Referring to his comments about her spoiling kids who might be his, she says “If they aren’t ‘our’ kids, there won’t be any. Need I make any further comment?”

She notifies him that her bedroom window is the only one on the third floor in the rear of the house, and there’s no need for him to bring a ladder. “Just whistle. I’ll tie my bed clothes into knots and make a rope ladder. I did it once before when my parents and I didn’t agree on where I should spend my evening.”

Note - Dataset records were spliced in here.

-- ==== Sys2Proof/Machine/Crypto.lean ====
section
/-! DEFINITION. SHA-512, and ECDSA on curve P-521 over it (R31): the functions that the manual names, as their standards, FIPS
180-4 and FIPS 186-5, define them. PRESUMED (log 37). -/

namespace Sys2Proof.Machine

/-! SHA-512. -/

/-- The first 80 primes. -/
def shaPrimes : List Nat := (List.range 410).filter fun n => decide (2 ≤ n) && (List.range n).all fun d => decide (d < 2) || n % d != 0

/-- The greatest number of at most `bits` bits whose `k`-th power is not above `n`. -/
def rootOf (k n bits : Nat) : Nat :=
  (List.range bits).foldl (fun x i => let y := x + 2 ^ (bits - 1 - i); if y ^ k ≤ n then y else x) 0

/-- The constants: the first 64 fraction bits of the cube roots of the first 80 primes. -/
def shaK : List Word := shaPrimes.map fun p => BitVec.ofNat 64 (rootOf 3 (p * 2 ^ 192) 68)

/-- The eight words of a hash state. -/
structure ShaState where
  a : Word
  b : Word
  c : Word
  d : Word
  e : Word
  f : Word
  g : Word
  h : Word
  deriving DecidableEq, Repr

/-- The words of a hash state in order. -/
def ShaState.words (s : ShaState) : List Word := [s.a, s.b, s.c, s.d, s.e, s.f, s.g, s.h]

/-- A hash state of listed words. -/
def ShaState.ofWords (l : List Word) : ShaState :=
  let w (i : Nat) : Word := l.getD i 0
  ⟨w 0, w 1, w 2, w 3, w 4, w 5, w 6, w 7⟩

/-- The initial state: the first 64 fraction bits of the square roots of the first eight primes. -/
def shaInit : ShaState := .ofWords ((shaPrimes.take 8).map fun p => BitVec.ofNat 64 (rootOf 2 (p * 2 ^ 128) 68))

/-- One round with its constant plus its word of the schedule. -/
def ShaState.round (s : ShaState) (kw : Word) : ShaState :=
  let s1 := s.e.rotateRight 14 ^^^ s.e.rotateRight 18 ^^^ s.e.rotateRight 41
  let s0 := s.a.rotateRight 28 ^^^ s.a.rotateRight 34 ^^^ s.a.rotateRight 39
  let t1 := s.h + s1 + ((s.e &&& s.f) ^^^ (~~~s.e &&& s.g)) + kw
  let t2 := s0 + ((s.a &&& s.b) ^^^ (s.a &&& s.c) ^^^ (s.b &&& s.c))
  ⟨t1 + t2, s.a, s.b, s.c, s.d + t1, s.e, s.f, s.g⟩

/-- The 80 words of the schedule of a block of 128 bytes. -/
def shaSchedule (block : List Byte) : List Word :=
  let first : List Word := (List.range 16).map fun i =>
    ((block.drop (8 * i)).take 8).foldl (fun w b => (w <<< 8) ||| b.setWidth 64) (0 : Word)
  (List.range 64).foldl (fun ws t =>
    let w (i : Nat) : Word := ws.getD (t + i) 0
    let s0 := (w 1).rotateRight 1 ^^^ (w 1).rotateRight 8 ^^^ ((w 1) >>> 7)
    let s1 := (w 14).rotateRight 19 ^^^ (w 14).rotateRight 61 ^^^ ((w 14) >>> 6)
    ws ++ [s1 + w 9 + s0 + w 0]) first

/-- One block. -/
def ShaState.block (s : ShaState) (block : List Byte) : ShaState :=
  let t := ((shaSchedule block).zip shaK).foldl (fun s p => s.round (p.1 + p.2)) s
  .ofWords ((s.words.zip t.words).map fun p => p.1 + p.2)

/-- Bytes of a number, the most significant first. -/
def beBytes (n v : Nat) : List Byte := (leBytes n v).reverse

/-- The number that bytes give, the most significant first. -/
def beNat (bs : List Byte) : Nat := leNat bs.reverse

/-- A message padded to whole blocks. -/
def shaPad (m : List Byte) : List Byte :=
  m ++ 0x80 :: (List.replicate ((239 - m.length % 128) % 128) 0 ++ beBytes 16 (8 * m.length))

/-- The 64 bytes of the SHA-512 digest. -/
def sha512 (m : List Byte) : List Byte :=
  let p := shaPad m
  ((List.range (p.length / 128)).foldl (fun s i => s.block ((p.drop (128 * i)).take 128)) shaInit).words.flatMap fun w => beBytes 8 w.toNat

/-! The curve P-521: y² = x³ − 3x + b over the integers mod p. -/

def p521 : Nat := 2 ^ 521 - 1

/-- The number of points of the curve. -/
def p521n : Nat :=
  0x1FFFFFFFFFFFFFFFFFFFFFFFFFFFFFFFFFFFFFFFFFFFFFFFFFFFFFFFFFFFFFFFFFA51868783BF2F966B7FCC0148F709A5D03BB5C9B8899C47AEBB6FB71E91386409

/-- A point: none is the point at infinity. -/
abbrev EcPoint := Option (Nat × Nat)

/-- The base point. -/
def p521G : EcPoint :=
  some (0xC6858E06B70404E9CD9E3ECB662395B4429C648139053FB521F828AF606B4D3DBAA14B5E77EFE75928FE1DC127A2FFA8DE3348B3C1856A429BF97E7E31C2E5BD66,
    0x11839296A789A3BC0045C8A5FB42C7D1BD998F54449579B446817AFBD17273E662C97EE72995EF42640C550B9013FAD0761353C7086A272C24088BE94769FD16650)

/-- A power mod `m`, of an exponent below 2^521. -/
def powMod (m b e : Nat) : Nat :=
  ((List.range 521).foldl (fun (x : Nat × Nat) i => (if e.testBit i then x.1 * x.2 % m else x.1, x.2 * x.2 % m)) (1 % m, b % m)).1

/-- The inverse mod a prime. -/
def invMod (m x : Nat) : Nat := powMod m x (m - 2)

/-- The difference of two residues. -/
def subMod (m x y : Nat) : Nat := (x + (m - y % m)) % m

/-- The third point of the line with slope `k` through two points, mirrored. -/
def ecLine (k x1 y1 x2 : Nat) : EcPoint :=
  let x := subMod p521 (subMod p521 (k * k) x1) x2
  some (x, subMod p521 (k * subMod p521 x1 x) y1)

/-- The sum of two points. -/
def ecAdd (a b : EcPoint) : EcPoint :=
  match a, b with
  | none, q => q
  | p, none => p
  | some (x1, y1), some (x2, y2) =>
    if x1 = x2 then
      if (y1 + y2) % p521 = 0 then none
      else ecLine (subMod p521 (3 * x1 * x1) 3 * invMod p521 (2 * y1) % p521) x1 y1 x1
    else ecLine (subMod p521 y2 y1 * invMod p521 (subMod p521 x2 x1) % p521) x1 y1 x2

/-- The multiple of a point by a number below 2^521. -/
def ecMul (k : Nat) (p : EcPoint) : EcPoint :=
  (List.range 521).foldl (fun a i => let a := ecAdd a a; if k.testBit (520 - i) then ecAdd a p else a) none

/-- The x coordinate of a point, mod the number of points. -/
def ecX (p : EcPoint) : Nat := (p.elim 0 Prod.fst) % p521n

/-! ECDSA (R31). -/

/-- A signature: r and s. -/
abbrev Signature := Nat × Nat

/-- The signature of a message is good under a public key. -/
def ecdsaVerify (key : Nat × Nat) (m : List Byte) (g : Signature) : Bool :=
  let (r, s) := g
  let w := invMod p521n s
  let q := ecAdd (ecMul (beNat (sha512 m) * w % p521n) p521G) (ecMul (r * w % p521n) (some key))
  decide (0 < r ∧ r < p521n ∧ 0 < s ∧ s < p521n) && q.isSome && ecX q == r

/-- The signature of a message under a private key, with a per-message secret `k`. -/
def ecdsaSign (key k : Nat) (m : List Byte) : Signature :=
  let r := ecX (ecMul k p521G)
  (r, invMod p521n k * (beNat (sha512 m) + r * key) % p521n)

/-- The public key of a private one. -/
def ecdsaPublic (key : Nat) : EcPoint := ecMul key p521G

/-- The per-message secret of a signature, from an open number on: the first that gives two numbers other than 0. -/
def signWith (key seed : Nat) (m : List Byte) : Signature :=
  (((List.range 8).map fun i => ecdsaSign key (1 + (seed + i) % (p521n - 1)) m).find? fun g => g.1 != 0 && g.2 != 0).getD (0, 0)

end Sys2Proof.Machine
end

Her mother let her drive the car a few blocks this evening, and she even got to turn it around twice! It felt wonderful! Her mom says she can probably get her license for her birthday. The Millers have a 1931 Austin they’ve said she could drive this summer, if she gets that license.

After a paragraph in which she quips about needing to buy some fan magazines in order to keep up on all the current pin-up girls, she closes quickly, saying she’s too tired to stay awake, but she loves Dart, Butch, Pete, etc.